= ASSIGNMENT =
Exactly transcribe the line that holds "fun hp => (step_poll (kind := .writeCommit)" and every remaining line of the records, up to and including the final one, with nothing else.

---*---

/-- R144 for the fields of a word of format CMD: the unlock words have codes 5 and 1, the engine's
three codes are others. -/
theorem encodeCmd_issued (keep : BitVec 11) (b13 : BitVec 1) {code : BitVec 3} (lo : BitVec 13)
    (h : code = 3#3 ∨ code = 6#3 ∨ code = 2#3) :
    (encodeCmd keep b13 code lo).extractLsb' 16 4 = 0#4 ∧
    busy (encodeCmd keep b13 code lo) = false ∧
    (encodeCmd keep b13 code lo).extractLsb' 21 11 = keep ∧
    ((encodeCmd keep b13 code lo).extractLsb' 13 3 = 3#3 ∨
      (encodeCmd keep b13 code lo).extractLsb' 13 3 = 6#3 ∨
      (encodeCmd keep b13 code lo).extractLsb' 13 3 = 2#3) ∧
    (encodeCmd keep b13 code lo).extractLsb' 0 21 ≠ 0x00A000#21 ∧
    (encodeCmd keep b13 code lo).extractLsb' 0 21 ≠ 0x002000#21 := by
  obtain ⟨hkeep, -, hzero, hcode, -⟩ := encodeCmd_fields keep b13 code lo
  have hunlock : code ≠ (0x00A000#21).extractLsb' 13 3 ∧ code ≠ (0x002000#21).extractLsb' 13 3 := by
    obtain rfl | rfl | rfl := h <;> decide
  obtain ⟨hunlock1, hunlock2⟩ := hunlock
  exact ⟨hzero, busy_eq_false_of_zero hzero, hkeep, hcode.symm ▸ h,
    low21_ne_of_code_ne hcode hunlock1, low21_ne_of_code_ne hcode hunlock2⟩

/-- Settles O10: each issued word is a word of format CMD with `old`'s bits 31:21 and code 3, 6
or 2. -/
theorem issuedCommandWords : Obligations.IssuedCommandWords := by
  intro old addr w hw
  simp only [List.mem_cons, List.not_mem_nil, or_false] at hw
  obtain rfl | rfl | rfl := hw
  · exact cmdReadWord_eq old addr ▸ encodeCmd_issued _ _ _ (.inl rfl)
  · exact cmdWrenWord_eq old ▸ encodeCmd_issued _ _ _ (.inr (.inl rfl))
  · exact cmdWriteWord_eq old addr ▸ encodeCmd_issued _ _ _ (.inr (.inr rfl))

/-- Settles O11: each issued word is the encoding of the instruction it decodes to. -/
theorem issuedWordsDecode : Obligations.IssuedWordsDecode := fun old addr =>
  ⟨(decodeCmd_eq_ok_iff rfl).2 (cmdReadWord_eq old addr),
    (decodeCmd_eq_ok_iff rfl).2 (cmdWrenWord_eq old),
    (decodeCmd_eq_ok_iff rfl).2 (cmdWriteWord_eq old addr)⟩

/-- Settles O5: the five words are encodings, which the decoder gives back. -/
theorem sampleWordsDecode : Obligations.SampleWordsDecode :=
  ⟨decode_encode (.cmdRead 0#11 1#1 0x137B#13), decode_encode (.cmdWrite 0x55F#11 0#1 0x08D1#13),
    decode_encode (.cmdWren 0x55F#11), decode_encode .unlock1,
    decode_encode (.ahWr 0x123456#24 0x04#8)⟩

/-- `old` contributes its bits 31:21 only (R140). -/
theorem cmdWord_keep (old lo b13at20 : Word) (code : BitVec 3) :
    cmdWord old code lo b13at20 = cmdWord (old &&& 0xFFE00000#32) code lo b13at20 := by
  have hmask : ~~~Config.cmdClearMask = 0xFFE00000#32 := rfl
  rw [cmdWord, cmdWord, hmask, BitVec.and_assoc, BitVec.and_self]

/-- Settles O9: the forms are the definitions with the configuration's literals, and the mask over
`old` is idempotent. -/
theorem commandWordForms : Obligations.CommandWordForms := by
  refine ⟨fun old lo b13at20 code => ⟨rfl, cmdWord_keep old lo b13at20 code⟩,
    fun old addr => ⟨rfl, rfl, rfl, rfl⟩, ?_⟩
  decide

end Sys2Proof.Machine

/-! ## The busy poll: the command word before it, its attempts and its sleeps (42_busy_poll.md) -/

namespace Sys2Proof.Machine

/-- The write-enable word is its preserved bits above a constant (41_command_encoder.md R142). -/
theorem encodeCmd_wren (keep : BitVec 11) :
    encodeCmd keep 0#1 6#3 0#13 = keep ++ 0x00C000#21 := by
  have hword := encodeCmd_of_fields (w := keep ++ 0x00C000#21)
    (BitVec.extractLsb'_append_eq_of_add_le (by decide))
    (BitVec.extractLsb'_append_eq_of_add_le (by decide))
    (BitVec.extractLsb'_append_eq_of_add_le (by decide))
    (BitVec.extractLsb'_append_eq_of_add_le (by decide))
  rwa [BitVec.extractLsb'_append_eq_left] at hword

/-- Settles O16: the word is written in its own phase, and its fields stand side by side. -/
theorem commandWordsComplete : Obligations.CommandWordsComplete := by
  intro s keep b13 lo
  rw [← encodeCmd_wren, ← encodeCmd_eq, ← encodeCmd_eq]
  exact ⟨issueWord_own, issueWord_own, issueWord_own⟩

/-- The phase that reads the busy flag in a poll of each kind (10_state.md R26). -/
def PollKind.pollPhase (kind : PollKind) : Phase :=
  match kind with
  | .read => .rdPoll
  | .writeEnable => .wrEnPoll
  | .writeCommit => .wrPoll

/-- The phase that sleeps in a poll of each kind. -/
def PollKind.sleepPhase (kind : PollKind) : Phase :=
  match kind with
  | .read => .rdSleep
  | .writeEnable => .wrEnSleep
  | .writeCommit => .wrSleep

/-- What follows a poll of each kind that saw the busy flag clear (43_operations.md R187, R193,
R196). -/
def PollKind.onClear (kind : PollKind) (s : State) : State :=
  match kind with
  | .read => { s with phase := .rdDataR }
  | .writeEnable => { s with phase := .wrDataW }
  | .writeCommit => s.complete .ok

theorem step_poll {s : State} {kind : PollKind} (hp : s.phase = kind.pollPhase) :
    step s = .next (s.pollAttempt kind.sleepPhase kind.onClear) := by
  cases kind <;>
    rw [step_operation (hp ▸ nofun) (hp ▸ nofun), operationStep, engineMicroStep, hp] <;> rfl

theorem step_sleep {s : State} {kind : PollKind} (hp : s.phase = kind.sleepPhase) :
    step s = .next (s.pollSleep kind kind.pollPhase) := by
  cases kind <;>
    rw [step_operation (hp ▸ nofun) (hp ▸ nofun), operationStep, engineMicroStep, hp] <;> rfl

/-- Settles O30: a step of a poll phase is one attempt, in which `busy` is bit 18. -/
theorem pollAttempts : Obligations.PollAttempts := by
  refine ⟨⟨busy_eq, by decide⟩, fun s => ⟨fun hp => (step_poll (kind := .read) hp).trans ?_,
    fun hp => (step_poll (kind := .writeEnable) hp).trans ?_,
    fun hp => (step_poll (kind := .writeCommit) hp).trans ?_⟩⟩
  all_goals
    obtain ⟨hb, he⟩ | ⟨hb, he⟩ := pollAttempt_cases s _ _ <;> rw [he, ← busy_eq, hb] <;> rfl

theorem step_sleep_of_lt {s : State} {kind : PollKind} (hp : s.phase = kind.sleepPhase)
    (hn : s.attempt < 100) : step s = .next
      { s with history := s.history ++ [.sleep 100], phase := kind.pollPhase } := by
  obtain ⟨-, he⟩ := (pollSleep_cases s kind kind.pollPhase).resolve_left fun h => hn.ne h.1
  rw [step_sleep hp, he]
  rfl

---*---

= WRITTEN ANSWER =
    fun hp => (step_poll (kind := .writeCommit) hp).trans ?_⟩⟩
  all_goals
    obtain ⟨hb, he⟩ | ⟨hb, he⟩ := pollAttempt_cases s _ _ <;> rw [he, ← busy_eq, hb] <;> rfl

theorem step_sleep_of_lt {s : State} {kind : PollKind} (hp : s.phase = kind.sleepPhase)
    (hn : s.attempt < 100) : step s = .next
      { s with history := s.history ++ [.sleep 100], phase := kind.pollPhase } := by
  obtain ⟨-, he⟩ := (pollSleep_cases s kind kind.pollPhase).resolve_left fun h => hn.ne h.1
  rw [step_sleep hp, he]
  rfl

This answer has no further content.